27119.fb2
— Николаша, — с усмешкой, тоном балованного любимца публики задирал он Зубарева. — Это правда, что ты читаешь все книги подряд в том порядке, в каком они расположены в библиотечном каталоге?
— Нет, в обратном, — обрезал Зубарев. Вот что дает ощущение собственной значимости.
А у меня на душе кошки скребли. Мне было неловко перед товарищами. Летал-то я хуже их, и поэтому чувствовал себя как бы неполноценным.
— Не унывай! — в приливе неуемного озорства Валентин дружески хлопнул меня по плечу. — Весь полет — это сплошная ошибка, и надо ее исправить — хорошо посадить самолет.
И сам засмеялся, довольный своей выдумкой.
Хорошо ему острить, а мне не до шуток. Он уже, можно сказать, настоящий пилот, а я до сих пор и рулить-то толком не научился. Иной раз при пробеге после приземления или при повороте так давану тормоза, что они визжат, точно их режут. Пронзительный визг перекрывает гудение двигателей, звучит как протяжный стон, как жалоба: «ыыы!.. ы-ы-ы!..» Тяжелый корабль дергается всем своим огромным телом и словно бы с болью орет: «Да за что же ты меня так терзаешь?!»
Рулежная дорожка узка. Того и гляди съедешь за кромку. Не застрять бы, как недавно Зубарев, в сугробе. Не оказаться бы на обочине…
А сам полет? Сегодня обычный полет требует такой подготовки, такого напряжения и такой отдачи, какие вчера еще нужны были разве что для рекорда.
Я вроде бы и не такой уж слабак, чтобы совсем ничего не соображать. Реактивный самолет в сравнении с винтомоторным куда лучше! Он не уклоняется в сторону при разбеге для взлета. Мощные двигатели быстро развивают достаточную тягу, и сразу же после отрыва от земли можно без выдерживания переходить в режим набора высоты. Поставишь машину чуть ли не на попа, она и полезла вверх, опираясь на струи ревущего пламени. Но скорость, скорость! Не успел глазом моргнуть — высота первого разворота. Еще раз моргнул — уже и облака под тобой. А посадка…
С посадкой у меня и не заладилось. Причем всерьез и надолго. Смущала слишком большая скорость спуска.

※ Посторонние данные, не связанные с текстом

/-- The registers of a record. -/
def State.savedRegs (s : State) (ctx b : Nat) : Regs :=
  let n (o w : Nat) : Nat := s.ctxNat ctx (b + o) w
  let row (o w k : Nat) : List Nat := s.readRow ctx (b + o) w k
  let loops := (List.range (min (n 0x14300 8) 6)).map fun i =>
    let o := 0x14308 + 16 * i
    ({ start := BitVec.ofNat 32 (n o 4), count := BitVec.ofNat 32 (n (o + 4) 4), index := BitVec.ofNat 32 (n (o + 8) 4) } : Loop)
  let exts := (allSlots.zip (row 0x14500 8 5)).filterMap fun e => if fld e.2 63 1 = 1 then some (e.1, readExt e.2) else none
  let xf := n 0x14528 8
  let spills := ((row 0x15000 8 256).filter fun v => decide (fld v 63 1 = 1)).map readPark
  let r0 : Regs := { Regs.start with
    v := tableOf (row 0 64 640), w := tableOf (row 0xA000 64 640), k := tableOf (row 0x14000 8 32), a := tableOf (row 0x14100 8 32),
    x := tableOf (row 0x14200 8 16), p := BitVec.ofNat 16 (n 0x14280 8 / 2 * 2 + 1), loops := loops.reverse, exts := exts,
    xfer := if fld xf 63 1 = 1 then some (readXfer xf) else none, spills := spills }
  let order : List Nat := [0x020, 0x021, 0x022, 0x023, 0x024, 0x032, 0x030, 0x031, 0x033, 0x040, 0x041, 0x042]
  let csr (i : Nat) : Word := BitVec.ofNat 64 (n (0x14400 + 8 * ((savedCsrs.idxOf? i).getD 0)) 8)
  let r1 := order.foldl (fun r i => r.csrWrite i (csr i)) r0
  (savedTraps.zip (row 0x14480 8 6)).foldl (fun r e => r.csrWrite e.1 (BitVec.ofNat 64 e.2)) r1

/-- A descriptor from its eight words. -/
def readDesc (vs : List Nat) : Desc :=
  let f (i : Nat) : Word := BitVec.ofNat 64 ((vs[i]?).getD 0)
  { src := f 0, dst := f 1, d0 := f 2, d1 := f 3, d2 := f 4, d3 := f 5, ctl := f 6, idx := f 7 }

/-- The saved tokens of a store: the cycle of a push is the last whose TICK ends in the saved bits. -/
def State.savedTokens (s : State) (ctx b tid first : Nat) : List Token :=
  (s.readRow ctx (b + 0x15800 + 512 * tid) 8 (s.ctxNat ctx (b + 0x14588 + tid) 1)).zipIdx.map fun e =>
    let at_ := s.now - (s.tickAt s.now % 2 ^ 48 + 2 ^ 48 - fld e.1 0 48) % 2 ^ 48
    { id := first + e.2, promise := at_, pushed := some (fld e.1 48 16, at_) }

/-- Restore a core's part of a save area. -/
def State.restoreCore (s : State) (ctx b c : Nat) : State :=
  let r := s.savedRegs ctx b
  let s1 := s.onCore c fun x => { x with
    regs := r, lkstat := BitVec.ofNat 64 (s.ctxNat ctx (b + 0x14580) 8), hm := decide (fld (s.ctxNat ctx (b + 0x144A8) 8) 1 1 = 1) }
  let vals := s.readRow ctx (b + 0x16000) 64 r.spills.length
  (r.spills.zip vals).foldl (fun z e => match e.1.place with
    | .mem a => z.bankWrite (tileOf c) (atAddr a (toBytes e.2 64))
    | .reg _ => z) s1

/-- Restore a tile's part of a save area: the tile-level entries of the first core's record. -/
def State.restoreTile (s : State) (ctx base t : Nat) (p : Part) : State :=
  let cs := if p.hdr.split then [2 * t, 2 * t + 1] else [2 * t]
  let s1 := cs.zipIdx.foldl (fun z e => z.restoreCore ctx (base + 2 ^ 17 * e.2) e.1) s
  let acc := base + 2 ^ 17 * cs.length
  let first := (s.tile t).issueOrder
  let s2 := (List.range 6).foldl (fun z e =>
    z.setEngine t e { z.engine t e with desc := readDesc (s.readRow ctx (base + 0x14600 + 64 * e) 8 8) }) s1
  let shadow := (shadowKeys.zip (s.readRow ctx (base + 0x14800) 8 31)).foldl (fun z e => Shadow.put z e.1 (BitVec.ofNat 64 e.2)) []
  let bank (o : Nat) : Memory := Memory.writeAll [] (atAddr 0 ((s.ctxBytes ctx (acc + o) (2 ^ 18)).getD []))
  let s3 := s2.onTile t fun x => { x with
    acc0 := bank 0, acc1 := bank (2 ^ 18),
    array := { x.array with shadow := shadow, vis := decide (s.ctxNat ctx (base + 0x1FFFF) 1 ≠ 0) },
    tokens := (List.range 4).foldl (fun z i => Table.set [] z i (s.savedTokens ctx base i (first + 64 * i))) [],
    issueOrder := first + 256 }
  s3.bankWrite t (atAddr (s3.core (2 * t)).lading ((s.ctxBytes ctx (acc + 2 ^ 19) p.hdr.lading).getD []))

/-- Load a partition from a save area. -/
def State.loadSaved (s : State) (pid : Nat) (im : Image) (ctx save : Nat) : State :=
  let p := s.part pid
  let s1 := s.loadPart pid im p.hdr.resume (s.ctxNat ctx (save + 8) 4)
  p.tiles.zipIdx.foldl (fun z e => z.restoreTile ctx (save + 4096 + e.2 * p.saveTile) e.1 p) s1

/-! ## Launches (R198-R204) -/

/-- Check a launch and let it wait for a rectangle; an empty one completes at once (R200, R201). -/
def State.beginLaunch (s : State) (q : Nat) (l : Launch) : State :=
  if headerBad l.hdr l.width l.height then s.haltQueue q 0x05
  else if l.width = 0 ∨ l.height = 0 then (s.signal (l.token.map fun t => 16 * q + t)).idleFrom q
  else if !s.blocksMapped q l.image l.hdr then s.haltQueue q 0x08
  else match s.readHints q l.hdr, s.readImage q l.image l.hdr with
    | none, _ => s.haltQueue q 0x08
    | some _, none => s.haltQueue q 0x06
    | some _, some im =>
      if s.opticsBad im l.width l.height then
        (if l.hdr.gcount = 0 then s else s.rejectGroup l.hdr.gtag 0x06).haltQueue q 0x06
      else if im.bad l.hdr l.width l.height ||
          !((scanOrigins l.hdr.gsize l.width l.height).any fun o => im.usable l.width l.height o.1 o.2) then s.haltQueue q 0x06
      else (s.onQueue q fun x => { x with block := .place, launch := some l }).post s.now rankAfter (.launchPlacement q)

/-- The header at an address. -/
def State.header (s : State) (q hdr : Nat) : Option Header256 := (s.ctxBytes q hdr 256).map readHeader

/-- LAUNCH. -/
def execLaunch (q : Nat) (sig : Bool) (tok : BitVec 4) (hdr : BitVec 48) (s : State) : Host.Outcome State Fault Refusal :=
  onQueues q s fun s =>
    let s1 := s.takeCommand q 1
    match s1.header q hdr.toNat with
    | none => s1.haltQueue q 0x08
    | some h =>
      s1.beginLaunch q { hdr := h, image := s1.imageKey q h, width := h.width, height := h.height, token := if sig then some tok.toNat else none,
                         save := none }

/-- LAUNCHI: the shape of the size record, which may not exceed the header's (R200). -/
def execLaunchi (q : Nat) (sig : Bool) (tok : BitVec 4) (hdr size : BitVec 48) (s : State) : Host.Outcome State Fault Refusal :=
  onQueues q s fun s =>
    let s1 := s.takeCommand q 2
    match s1.header q hdr.toNat, s1.ctxBytes q size.toNat 8 with
    | some h, some bs =>
      let v := ofBytes bs
      if h.width < fld v 0 8 ∨ h.height < fld v 8 8 ∨ fld v 16 48 ≠ 0 then s1.haltQueue q 0x05
      else
        s1.beginLaunch q { hdr := h, image := s1.imageKey q h, width := fld v 0 8, height := fld v 8 8,
                           token := if sig then some tok.toNat else none, save := none }
    | _, _ => s1.haltQueue q 0x08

Когда земля мчится на тебя как шальная, когда все внизу так и мелькает перед глазами, чертовски трудно быть хладнокровно-расчетливым и прицельно-точным. Однажды я так приложил спарку к бетонке, что она захрустела всеми своими металлическими суставами.
Сижу в кабине, чувствую — все тело у меня мгновенно покрылось горячей испариной, а переживать-то некогда: надо работать, держать направление, тормозить. Жму, жму на тормозные педали — где там! Колеса крутятся, крутятся — так мне и аэродрома не хватит. Ну, я и придавил посильнее. Вдруг слышу — бах, бах! — словно две мины на посадочной полосе взорвались, и из-под фюзеляжа — черный дым. В ноздри ударил острый, едкий запах жженой резины, раздался невыносимо противный лязг и скрежет. Что случилось? Пожар, что ли?
— Как сидишь? — не выдержав, рявкнул со своего инструкторского кресла майор Филатов. — Разул машину, шалопай! Куда смотришь?!
Тут только до меня дошло, в чем дело. Когда я слишком резко тормознул, на зажатых мертвой хваткой колесах лопнули и превратились в лохмотья покрышки колес. Тяжелый корабль бежал теперь на металлических ребордах, высекая из бетонированной полосы искры. Ладно еще, что произошло это во второй половине пробега, а то, пожалуй, не выдержали бы и реборды.
— Ну, братец, мне аварийщики не нужны, — вылезая из кабины, отрезал комэск.
При этом он так на меня глянул, что подо мной качнулась и завертелась земля. Ведь выгонит, медведь, выгонит из эскадрильи, попрет в легкомоторную авиацию, и не видать мне реактивной, как собственных ушей.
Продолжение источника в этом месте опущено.